Выбрать главу

О работе Пушкина над русским языком мы пишем в первой книге своей работы, и там указываем на целый ряд суждений поэта, в которых он сетует на отсутствие в русском языке, по сравнению с иными европейскими языками, аналитических начал, «метафизики», — этому же посвящены и отдельные главы книги второй. И это было совершенно справедливое замечание (отсутствие «метафизики» в языке) Пушкина. Но какого рода работу он производит?

Его пути работы над русским языком не связаны с изобретением новых абстрактных слов или выражений.

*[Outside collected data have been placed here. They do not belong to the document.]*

/-- Endorsements are locked out (R546). -/
def State.locked (s : State) : Bool := s.cust.lockEnd.any fun e => decide (s.grid.now < e)

/-- The checks of an endorsement from its OP on, in the order of R550; one from slot `self` is refused (R554). The reply of
the first that fails. -/
def State.endorseCheck (s : State) (e : Endorse) (op subject : Nat) (self : Option Nat := none) : Option (Status × List Nat) :=
  if e.op ≠ op then some (.badTarget, [37])
  else if self = some e.slot then some (.badTarget, [40])
  else if !s.signed e then some (.authFail, [])
  else if e.ctr ≠ s.nv.cust.ctr then some (.staleCounter, [])
  else if e.subject ≠ subject then some (.badTarget, [35])
  else none

/-- A minute of device time. -/
def minute : Nat := 60 * 250000000

/-- An AUTH_FAIL reply is counted and logged, and the fifth within 60 s locks endorsements out (R546). -/
def State.authFail (s : State) (slot : Nat) : State :=
  let s := (s.bump SET_AUTHFAIL_CNT.VALUE).logEv 0x9005 slot
  let l := (s.cust.fails.filter fun t => decide (s.grid.now ≤ t + minute)) ++ [s.grid.now]
  if 5 ≤ l.length ∧ !s.locked then
    (s.modCust fun c => { c with fails := [], lockEnd := some (s.grid.now + minute) }).wr SET_CHAMBER.LOCKOUT 1
  else s.modCust fun c => { c with fails := l }

/-- A refused endorsement is answered. -/
def State.endorseRefused (s : State) (e : Endorse) (f : Status × List Nat) : CmdRes :=
  (if f.1 = .authFail then s.authFail e.slot else s).answer f.1 f.2

/-- The lockout of endorsements ends (R546). -/
def State.authLockoutEnd (s : State) : State :=
  match s.cust.lockEnd with
  | some e => ((s.atTime e).modCust fun c => { c with lockEnd := none }).wr SET_CHAMBER.LOCKOUT 0
  | none => s

/-- An endorsement of a slot is accepted. -/
def State.useSlot (s : State) (k : Nat) : State :=
  s.modCustNv fun c => { c with slots := tmod {} c.slots k fun x => { x with uses := satInc x.uses } }

/-- What stands in custody's copy that is in force. -/
def CustNv.copy (c : CustNv) : CustOld :=
  { bank := c.bank, pend := c.pend, ctr := c.ctr, slots := c.slots, commits := c.commits, closed := c.closed }

/-- One MRAM write of custody: it goes over the older copies, and the copies that stood become the older ones (R545, R552, R554). -/
def State.custWrite (s : State) (f : CustNv → CustNv) : State :=
  s.modCustNv fun c => { f c with old := some c.copy }

/-! ### SET_STAGE (R548, R549) -/

/-- Replace words of a table from an index on. -/
def putWords (t : Tab Nat) (i : Nat) : List Nat → Tab Nat
  | [] => t
  | w :: r => putWords (tset t i w) (i + 1) r

/-- Every other settings word of an element takes the resets of its new TYPE's layout (R698). -/
def Bank.retype (k : Bank) (e : Nat) : Bank :=
  let b := elmBase + 64 * e
  { k with words := k.words.filter fun x => !(decide (b ≤ x.1 % 2 ^ 24) && decide (x.1 % 2 ^ 24 < b + 64)) }

/-- Write a settings register of the shadow bank (R549, R698); `none` where the TYPE 1 rule is broken. -/
def Bank.writeReg (k : Bank) (a w : Nat) : Option Bank :=
  if inElm a then
    let e := elmAt a
    let off := elmOff a
    if groupOff off ∨ a % 4 ≠ 0 then none else
    let type := if off = 0 then ELM_CFG.TYPE.get w else k.etype e
    let m := fieldMask (wordFields (elmLayout type) off)
    if m = 0 ∨ andNot w m ≠ 0 then none else
    let k := if off = 0 ∧ type ≠ k.etype e then k.retype e else k
    some { k with words := tset k.words a w }
  else
    let m := fieldMask (spAt a)
    if m = 0 ∨ andNot w m ≠ 0 then none else some { k with words := tset k.words a w }

/-- Write settings registers in ascending address order. -/
def Bank.writeRegs (k : Bank) (a : Nat) : List Nat → Option Bank
  | [] => some k
  | w :: r => (k.writeReg a w).bind fun k => k.writeRegs (a + 4) r

/-- Write group words: word `i` of the run belongs to element `e0` + i / 7; `none` for a 1 outside the layout. -/
def Bank.writeGroup (k : Bank) (g e0 i : Nat) : List Nat → Option Bank
  | [] => some k
  | w :: r =>
    let e := e0 + i / 7
    let off := 8 + 4 * (i % 7)
    if andNot w (fieldMask (wordFields (elmLayout (k.etype e)) off)) ≠ 0 then none else
    ({ k with words := tset k.words (elmBase + 64 * e + off + (g + 1) * 2 ^ 24) w } : Bank).writeGroup g e0 (i + 1) r

/-- Write knots, eight words each. -/
def Bank.writeKnots (k : Bank) (q : Nat) : Nat → List Nat → Bank
  | 0, _ => k
  | n + 1, l => ({ k with knots := tset k.knots q (l.take 8) } : Bank).writeKnots (q + 1) n (l.drop 8)

/-- A WRITE into the shadow bank (R549), or the REASON of its refusal. -/
def Bank.stageWrite (k : Bank) (type start : Nat) (d : List Nat) : Bank × Option Nat :=
  let n := d.length
  let idx := start % 65536
  let wo := start / 65536
  let obj := fun (cnt words : Nat) (put : Bank) =>
    if idx < cnt ∧ wo + n ≤ words then (put, none) else (k, some 33)
  if n = 0 ∨ 4096 < n then (k, some 33) else
  match type with
  | 1 => if start % 4 ≠ 0 then (k, some 31) else
    match k.writeRegs start d with | some x => (x, none) | none => (k, some 31)
  | 2 =>
    let e := start % 2048
    let g := start / 65536 % 4
    if n % 7 ≠ 0 ∨ 2048 < e + n / 7 ∨ start ≠ e + 65536 * g then (k, some 33) else
    match k.writeGroup g e 0 d with | some x => (x, none) | none => (k, some 31)
  | 3 => if n % 8 ≠ 0 ∨ 16384 < start + n / 8 then (k, some 33) else (k.writeKnots start (n / 8) d, none)
  | 4 => obj 8 129 { k with curves := putWords k.curves (129 * idx + wo) d }
  | 5 => obj 128 376 { k with tmpl := putWords k.tmpl (376 * idx + wo) d }
  | 6 => obj 4 5536 { k with labels := putWords k.labels (5536 * idx + wo) d }
  | _ => (k, some 33)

Или с попытками перевода, транскрипции существующих понятий во французском или иных языках, на русский язык, — он выбирает совершенно иное направление.

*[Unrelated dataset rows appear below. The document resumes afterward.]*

-- ==== Sys2Proof/Machine/Power.lean ====
section
/-! DEFINITION. Supplies, resets, start-up and the NOR port (R12, R17, R104, R559, R560, R618, R619, R639 to R664, R689). -/
namespace Sys2Proof.Machine
open Reg

/-! ### Resets (R642, R643, R650 to R652) -/

/-- A supply, the clock or the temperature resets the logic side (R643, R650, R651); one that the power-on reset holds already is
not reset again. -/
def State.supplyReset (s : State) (cause : Nat) : State := if s.pwr.phase = .unpowered then s else s.logicReset cause

/-- RST_N is driven low (R652). -/
def State.rstLow (s : State) : State := (s.modPwr fun p => { p with rstN := true }).supplyReset 1

/-! ### Supply supervision (R643 to R646) -/

/-- A monitor enters a state other than NORMAL (R643). -/
def State.uvEnter (s : State) (sticky : Field) : State := (s.wr sticky 1).bump PWR_UV_CNT.VALUE

/-- A self-calibration whose group in hand meets a low VAFE fails that group (R645). -/
def State.vafeSpoils (s : State) : State :=
  s.modAfe fun a => { a with cal := a.cal.map fun r => if r.cur.isSome then { r with badVafe := true } else r }

/-- VMAIN enters the warn state (R643). -/
def State.vmainWarn (s : State) : State :=
  if !s.up ∨ s.rd PWR_STATUS.VMAIN_WARN = 1 then s
  else ((s.wr PWR_STATUS.VMAIN_WARN 1).uvEnter PWR_UV_STICKY.VMAIN_WARN).pairWatch

/-- VMAIN leaves the warn state (R643): what was withheld meanwhile is written, latches (R367), coefficient banks (R179), skews (R114) and the
epoch of a claim (R502), and the commands that waited for a write are interpreted. -/
def State.vmainClear (s : State) : State :=
  if s.rd PWR_STATUS.VMAIN_WARN = 0 then s else
  let p := s.pwr
  let s := ((s.wr PWR_STATUS.VMAIN_WARN 0).modPwr fun p => { p with owedBanks := [], owedSkew := false, owedClaim := false }).storeLatches
  let s := s.storeBanks p.owedBanks
  let s := if p.owedSkew then s.storeSkew else s
  let s := forN 4 (fun i s => s.recCommit i) s
  (if p.owedClaim then s.claim else s).serve hostCmd

/-- VAFE falls below 3.10 V (R643). -/
def State.vafeLow (s : State) : State :=
  if !s.up ∨ s.rd PWR_STATUS.VAFE_LOW = 1 then s
  else ((s.wr PWR_STATUS.VAFE_LOW 1).uvEnter PWR_UV_STICKY.VAFE_LOW).vafeSpoils.pairWatch

/-- VAFE is back at 3.12 V (R643). -/
def State.vafeClear (s : State) : State :=
  if s.rd PWR_STATUS.VAFE_LOW = 0 ∨ s.rd PWR_STATUS.VAFE_LOST = 1 then s else s.wr PWR_STATUS.VAFE_LOW 0

/-- VAFE falls below 2.90 V, and with it below 3.10 V (R643): the modulator groups are powered down, and no word of theirs is settled
(R105). -/
def State.vafeLost (s : State) : State :=
  if !s.up ∨ s.rd PWR_STATUS.VAFE_LOST = 1 then s
  else
    let s := ((s.vafeLow.wr PWR_STATUS.VAFE_LOST 1).uvEnter PWR_UV_STICKY.VAFE_LOST).vafeSpoils.wr AFE_STATUS.GRP_PWR 0
    let t := s.grid.now * 2 ^ 32
    forN 64 (fun c s => s.flagFrom c bSETTLING t none) (s.modAfe fun a => { a with settled := [] })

Он обнаруживает в самом языке, в полноте его лексического состава, грамматического богатства, «спящие» как бы возможности, которые начинают в его творчестве развиваться не по пути вырабатывания предельной абстрактности и отвлеченности, но по вскрытию в них — уже существующих и многократно употребленных словах русского языка — потенций новых значений, новых смыслов.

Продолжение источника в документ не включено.